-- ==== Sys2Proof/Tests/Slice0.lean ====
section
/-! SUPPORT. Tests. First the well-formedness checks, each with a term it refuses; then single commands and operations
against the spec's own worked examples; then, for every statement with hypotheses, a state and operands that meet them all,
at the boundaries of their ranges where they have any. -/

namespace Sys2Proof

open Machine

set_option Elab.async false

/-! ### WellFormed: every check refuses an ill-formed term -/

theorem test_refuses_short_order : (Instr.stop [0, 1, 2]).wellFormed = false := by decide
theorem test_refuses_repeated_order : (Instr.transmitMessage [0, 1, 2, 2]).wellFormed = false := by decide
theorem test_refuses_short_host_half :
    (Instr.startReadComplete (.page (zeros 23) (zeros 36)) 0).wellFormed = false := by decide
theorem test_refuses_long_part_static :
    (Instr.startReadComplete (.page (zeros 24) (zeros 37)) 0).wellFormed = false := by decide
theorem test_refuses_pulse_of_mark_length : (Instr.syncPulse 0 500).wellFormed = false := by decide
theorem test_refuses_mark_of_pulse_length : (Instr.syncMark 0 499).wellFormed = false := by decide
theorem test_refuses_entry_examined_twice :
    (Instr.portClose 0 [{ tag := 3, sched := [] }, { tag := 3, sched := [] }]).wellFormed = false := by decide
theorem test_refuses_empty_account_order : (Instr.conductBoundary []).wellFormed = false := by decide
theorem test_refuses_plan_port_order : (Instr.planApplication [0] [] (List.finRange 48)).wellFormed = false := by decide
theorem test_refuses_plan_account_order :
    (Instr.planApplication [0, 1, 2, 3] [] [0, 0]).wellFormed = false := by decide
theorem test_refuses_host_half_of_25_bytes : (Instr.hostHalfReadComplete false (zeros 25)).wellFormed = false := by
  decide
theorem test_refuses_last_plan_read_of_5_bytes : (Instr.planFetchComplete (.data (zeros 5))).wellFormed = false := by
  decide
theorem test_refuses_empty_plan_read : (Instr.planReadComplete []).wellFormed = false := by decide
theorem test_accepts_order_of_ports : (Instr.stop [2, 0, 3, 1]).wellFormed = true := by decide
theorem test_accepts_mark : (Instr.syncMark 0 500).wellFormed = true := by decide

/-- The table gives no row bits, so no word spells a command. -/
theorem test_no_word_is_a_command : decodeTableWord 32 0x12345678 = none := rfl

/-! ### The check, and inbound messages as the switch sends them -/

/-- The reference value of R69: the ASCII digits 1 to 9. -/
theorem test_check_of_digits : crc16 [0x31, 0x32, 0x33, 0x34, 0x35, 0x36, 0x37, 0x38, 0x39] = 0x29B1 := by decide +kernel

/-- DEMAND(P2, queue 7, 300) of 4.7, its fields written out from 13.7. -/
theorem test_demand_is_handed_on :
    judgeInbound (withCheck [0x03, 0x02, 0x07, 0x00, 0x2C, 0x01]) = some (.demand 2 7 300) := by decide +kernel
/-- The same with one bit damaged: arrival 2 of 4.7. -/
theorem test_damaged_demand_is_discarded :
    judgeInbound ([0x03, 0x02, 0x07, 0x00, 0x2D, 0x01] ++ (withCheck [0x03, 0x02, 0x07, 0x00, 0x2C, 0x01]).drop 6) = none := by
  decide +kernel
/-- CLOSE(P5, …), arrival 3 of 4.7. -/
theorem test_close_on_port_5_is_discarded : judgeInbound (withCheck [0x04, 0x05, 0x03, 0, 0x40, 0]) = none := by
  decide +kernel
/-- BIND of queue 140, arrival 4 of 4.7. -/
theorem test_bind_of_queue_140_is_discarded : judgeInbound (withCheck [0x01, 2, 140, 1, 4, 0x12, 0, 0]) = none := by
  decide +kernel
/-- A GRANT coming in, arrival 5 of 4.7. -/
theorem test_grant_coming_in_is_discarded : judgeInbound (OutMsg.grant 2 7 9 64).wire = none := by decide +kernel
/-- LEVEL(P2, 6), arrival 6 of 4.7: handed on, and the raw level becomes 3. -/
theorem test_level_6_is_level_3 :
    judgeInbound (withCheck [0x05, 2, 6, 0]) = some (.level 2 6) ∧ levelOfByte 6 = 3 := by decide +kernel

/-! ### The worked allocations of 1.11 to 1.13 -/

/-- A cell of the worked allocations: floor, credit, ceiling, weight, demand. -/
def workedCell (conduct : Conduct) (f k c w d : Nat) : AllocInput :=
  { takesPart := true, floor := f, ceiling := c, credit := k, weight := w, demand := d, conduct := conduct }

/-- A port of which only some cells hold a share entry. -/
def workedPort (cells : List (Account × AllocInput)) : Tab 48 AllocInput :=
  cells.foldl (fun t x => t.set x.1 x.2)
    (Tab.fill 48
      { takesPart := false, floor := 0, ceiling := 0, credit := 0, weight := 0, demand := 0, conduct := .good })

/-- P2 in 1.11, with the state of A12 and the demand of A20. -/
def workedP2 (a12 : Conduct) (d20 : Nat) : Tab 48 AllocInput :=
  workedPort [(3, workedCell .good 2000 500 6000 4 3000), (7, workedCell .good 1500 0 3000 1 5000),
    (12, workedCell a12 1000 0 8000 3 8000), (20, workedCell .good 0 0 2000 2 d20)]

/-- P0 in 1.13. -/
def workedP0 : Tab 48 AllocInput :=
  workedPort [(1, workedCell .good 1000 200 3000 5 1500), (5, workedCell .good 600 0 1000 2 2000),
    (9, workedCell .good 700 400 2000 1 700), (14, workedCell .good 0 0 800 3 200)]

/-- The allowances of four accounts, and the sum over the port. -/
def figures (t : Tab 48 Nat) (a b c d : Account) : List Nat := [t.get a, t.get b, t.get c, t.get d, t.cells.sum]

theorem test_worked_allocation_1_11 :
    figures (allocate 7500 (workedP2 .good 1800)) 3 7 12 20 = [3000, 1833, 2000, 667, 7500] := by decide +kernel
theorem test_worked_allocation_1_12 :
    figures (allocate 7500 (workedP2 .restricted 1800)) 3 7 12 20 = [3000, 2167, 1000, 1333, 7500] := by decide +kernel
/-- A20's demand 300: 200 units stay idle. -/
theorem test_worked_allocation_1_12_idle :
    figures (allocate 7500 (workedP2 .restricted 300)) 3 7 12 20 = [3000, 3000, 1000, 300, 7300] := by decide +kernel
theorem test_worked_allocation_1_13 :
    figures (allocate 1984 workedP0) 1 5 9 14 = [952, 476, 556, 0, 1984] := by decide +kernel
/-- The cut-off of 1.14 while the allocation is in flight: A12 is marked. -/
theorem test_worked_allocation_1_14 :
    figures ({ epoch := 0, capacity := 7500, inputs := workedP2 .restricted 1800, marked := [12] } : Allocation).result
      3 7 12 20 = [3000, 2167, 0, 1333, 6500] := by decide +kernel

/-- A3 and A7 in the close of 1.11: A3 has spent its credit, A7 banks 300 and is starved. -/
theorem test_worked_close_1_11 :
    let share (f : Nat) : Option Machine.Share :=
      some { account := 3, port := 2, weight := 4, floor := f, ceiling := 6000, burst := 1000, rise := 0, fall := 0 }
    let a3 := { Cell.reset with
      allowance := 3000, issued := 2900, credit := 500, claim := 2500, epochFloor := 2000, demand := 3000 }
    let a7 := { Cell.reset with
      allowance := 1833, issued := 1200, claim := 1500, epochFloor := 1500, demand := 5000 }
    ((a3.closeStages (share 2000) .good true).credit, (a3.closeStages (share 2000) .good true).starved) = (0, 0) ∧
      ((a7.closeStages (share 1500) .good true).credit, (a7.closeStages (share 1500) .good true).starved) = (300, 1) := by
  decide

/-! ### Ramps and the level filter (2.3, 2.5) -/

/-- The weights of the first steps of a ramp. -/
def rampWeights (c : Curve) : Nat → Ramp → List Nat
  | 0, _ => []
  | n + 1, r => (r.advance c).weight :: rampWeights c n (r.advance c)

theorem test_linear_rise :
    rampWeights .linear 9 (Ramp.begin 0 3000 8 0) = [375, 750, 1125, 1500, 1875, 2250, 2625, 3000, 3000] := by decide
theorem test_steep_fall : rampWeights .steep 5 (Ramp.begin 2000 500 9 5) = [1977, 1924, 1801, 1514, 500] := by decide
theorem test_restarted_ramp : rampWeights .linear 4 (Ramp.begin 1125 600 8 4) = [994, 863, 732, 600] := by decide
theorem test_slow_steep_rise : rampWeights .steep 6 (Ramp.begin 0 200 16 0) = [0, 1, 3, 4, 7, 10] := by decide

...

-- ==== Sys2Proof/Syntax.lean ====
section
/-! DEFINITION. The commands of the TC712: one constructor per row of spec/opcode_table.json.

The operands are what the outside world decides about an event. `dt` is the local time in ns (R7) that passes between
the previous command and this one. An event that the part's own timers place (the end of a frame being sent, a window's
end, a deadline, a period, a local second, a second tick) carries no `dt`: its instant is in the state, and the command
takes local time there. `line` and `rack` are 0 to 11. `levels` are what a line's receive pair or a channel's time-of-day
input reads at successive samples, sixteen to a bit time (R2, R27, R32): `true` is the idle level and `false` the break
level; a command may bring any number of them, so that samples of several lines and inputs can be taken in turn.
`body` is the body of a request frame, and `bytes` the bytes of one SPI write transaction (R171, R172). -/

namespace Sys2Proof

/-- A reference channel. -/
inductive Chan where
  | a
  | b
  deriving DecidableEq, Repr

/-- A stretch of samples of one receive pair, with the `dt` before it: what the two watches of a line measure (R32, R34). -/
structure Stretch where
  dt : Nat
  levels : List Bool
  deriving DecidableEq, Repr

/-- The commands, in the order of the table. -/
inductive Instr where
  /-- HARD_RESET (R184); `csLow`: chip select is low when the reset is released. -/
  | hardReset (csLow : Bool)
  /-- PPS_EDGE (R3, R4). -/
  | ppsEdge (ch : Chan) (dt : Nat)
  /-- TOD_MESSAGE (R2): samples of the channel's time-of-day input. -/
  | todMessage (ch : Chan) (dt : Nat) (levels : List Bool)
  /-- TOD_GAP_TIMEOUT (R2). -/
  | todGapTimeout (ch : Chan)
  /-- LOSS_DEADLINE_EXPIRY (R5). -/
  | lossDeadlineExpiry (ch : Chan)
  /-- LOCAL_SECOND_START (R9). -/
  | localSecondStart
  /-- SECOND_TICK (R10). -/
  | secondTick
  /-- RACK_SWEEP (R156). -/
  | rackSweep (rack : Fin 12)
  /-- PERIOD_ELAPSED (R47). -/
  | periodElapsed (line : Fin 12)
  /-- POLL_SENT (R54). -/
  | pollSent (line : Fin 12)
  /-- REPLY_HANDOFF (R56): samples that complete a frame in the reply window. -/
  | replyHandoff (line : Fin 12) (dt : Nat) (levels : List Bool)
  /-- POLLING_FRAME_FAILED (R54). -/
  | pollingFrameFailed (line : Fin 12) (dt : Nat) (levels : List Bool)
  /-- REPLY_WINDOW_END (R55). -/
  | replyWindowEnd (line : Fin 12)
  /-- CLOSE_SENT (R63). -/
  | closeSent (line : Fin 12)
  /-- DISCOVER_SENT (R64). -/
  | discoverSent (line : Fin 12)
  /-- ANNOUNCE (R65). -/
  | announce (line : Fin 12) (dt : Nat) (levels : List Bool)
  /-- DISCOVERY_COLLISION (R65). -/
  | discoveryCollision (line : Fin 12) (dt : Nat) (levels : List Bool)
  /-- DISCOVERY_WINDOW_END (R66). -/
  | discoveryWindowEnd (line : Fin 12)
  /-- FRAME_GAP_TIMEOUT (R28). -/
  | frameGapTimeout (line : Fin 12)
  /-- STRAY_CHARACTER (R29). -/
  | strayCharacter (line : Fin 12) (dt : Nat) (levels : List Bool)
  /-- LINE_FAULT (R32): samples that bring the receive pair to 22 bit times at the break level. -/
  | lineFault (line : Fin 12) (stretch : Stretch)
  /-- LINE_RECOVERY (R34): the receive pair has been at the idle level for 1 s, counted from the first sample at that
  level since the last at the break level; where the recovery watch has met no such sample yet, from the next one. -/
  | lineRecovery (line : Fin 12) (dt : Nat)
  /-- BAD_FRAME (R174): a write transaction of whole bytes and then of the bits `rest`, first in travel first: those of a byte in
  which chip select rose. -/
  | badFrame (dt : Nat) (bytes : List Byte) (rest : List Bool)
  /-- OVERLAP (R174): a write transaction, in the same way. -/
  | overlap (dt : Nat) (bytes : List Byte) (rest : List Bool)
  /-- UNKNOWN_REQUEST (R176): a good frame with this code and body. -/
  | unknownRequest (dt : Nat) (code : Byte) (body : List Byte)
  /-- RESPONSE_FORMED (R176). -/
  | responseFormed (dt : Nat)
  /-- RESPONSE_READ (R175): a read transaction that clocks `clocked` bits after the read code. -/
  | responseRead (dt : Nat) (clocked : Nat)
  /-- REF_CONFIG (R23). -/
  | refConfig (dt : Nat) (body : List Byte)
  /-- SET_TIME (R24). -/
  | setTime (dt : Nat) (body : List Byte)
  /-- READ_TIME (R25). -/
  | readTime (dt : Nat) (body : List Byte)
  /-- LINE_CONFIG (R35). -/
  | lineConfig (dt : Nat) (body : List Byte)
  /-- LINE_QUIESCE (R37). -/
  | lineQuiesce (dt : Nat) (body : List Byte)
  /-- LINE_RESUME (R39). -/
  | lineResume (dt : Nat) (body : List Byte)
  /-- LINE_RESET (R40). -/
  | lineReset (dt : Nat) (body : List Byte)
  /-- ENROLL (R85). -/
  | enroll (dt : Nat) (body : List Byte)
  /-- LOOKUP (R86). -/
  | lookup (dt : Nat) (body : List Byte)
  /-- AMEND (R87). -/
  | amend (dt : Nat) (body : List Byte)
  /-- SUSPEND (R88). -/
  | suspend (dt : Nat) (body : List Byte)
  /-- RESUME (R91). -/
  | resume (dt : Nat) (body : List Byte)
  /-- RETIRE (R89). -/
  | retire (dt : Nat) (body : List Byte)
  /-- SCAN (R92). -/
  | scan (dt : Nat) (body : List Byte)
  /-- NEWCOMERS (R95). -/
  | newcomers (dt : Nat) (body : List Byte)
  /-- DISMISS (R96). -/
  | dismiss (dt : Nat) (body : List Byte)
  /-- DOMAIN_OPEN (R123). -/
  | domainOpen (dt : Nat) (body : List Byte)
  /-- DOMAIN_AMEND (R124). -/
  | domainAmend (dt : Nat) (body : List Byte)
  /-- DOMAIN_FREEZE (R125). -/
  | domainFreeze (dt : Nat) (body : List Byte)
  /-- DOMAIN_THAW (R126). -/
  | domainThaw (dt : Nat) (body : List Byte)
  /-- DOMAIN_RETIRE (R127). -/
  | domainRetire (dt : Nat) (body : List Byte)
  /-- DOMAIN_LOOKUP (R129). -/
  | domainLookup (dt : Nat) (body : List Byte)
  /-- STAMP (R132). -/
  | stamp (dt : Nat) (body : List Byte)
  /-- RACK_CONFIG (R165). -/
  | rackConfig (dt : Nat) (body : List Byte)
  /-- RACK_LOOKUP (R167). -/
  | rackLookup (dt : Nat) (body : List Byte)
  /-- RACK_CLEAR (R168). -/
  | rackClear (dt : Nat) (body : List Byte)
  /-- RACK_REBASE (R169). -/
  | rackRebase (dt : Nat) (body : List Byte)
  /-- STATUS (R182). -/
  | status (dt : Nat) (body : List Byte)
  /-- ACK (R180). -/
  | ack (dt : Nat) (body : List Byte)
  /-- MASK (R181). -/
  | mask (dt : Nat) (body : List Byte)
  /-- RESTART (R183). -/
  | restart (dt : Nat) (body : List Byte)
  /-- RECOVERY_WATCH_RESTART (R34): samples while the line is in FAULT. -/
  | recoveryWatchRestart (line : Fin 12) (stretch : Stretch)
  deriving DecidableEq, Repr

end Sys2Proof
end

[What is expected] Could you repeat exactly the lines in the listing above from the one with "-- ==== Sys2Proof/Tests/Slice0.lean" down to the one with "theorem test_refuses_short_order : (Instr.stop"? Include both of those lines.

[Problem solution]
-- ==== Sys2Proof/Tests/Slice0.lean ====
section
/-! SUPPORT. Tests. First the well-formedness checks, each with a term it refuses; then single commands and operations
against the spec's own worked examples; then, for every statement with hypotheses, a state and operands that meet them all,
at the boundaries of their ranges where they have any. -/

namespace Sys2Proof

open Machine

set_option Elab.async false

/-! ### WellFormed: every check refuses an ill-formed term -/

theorem test_refuses_short_order : (Instr.stop [0, 1, 2]).wellFormed = false := by decide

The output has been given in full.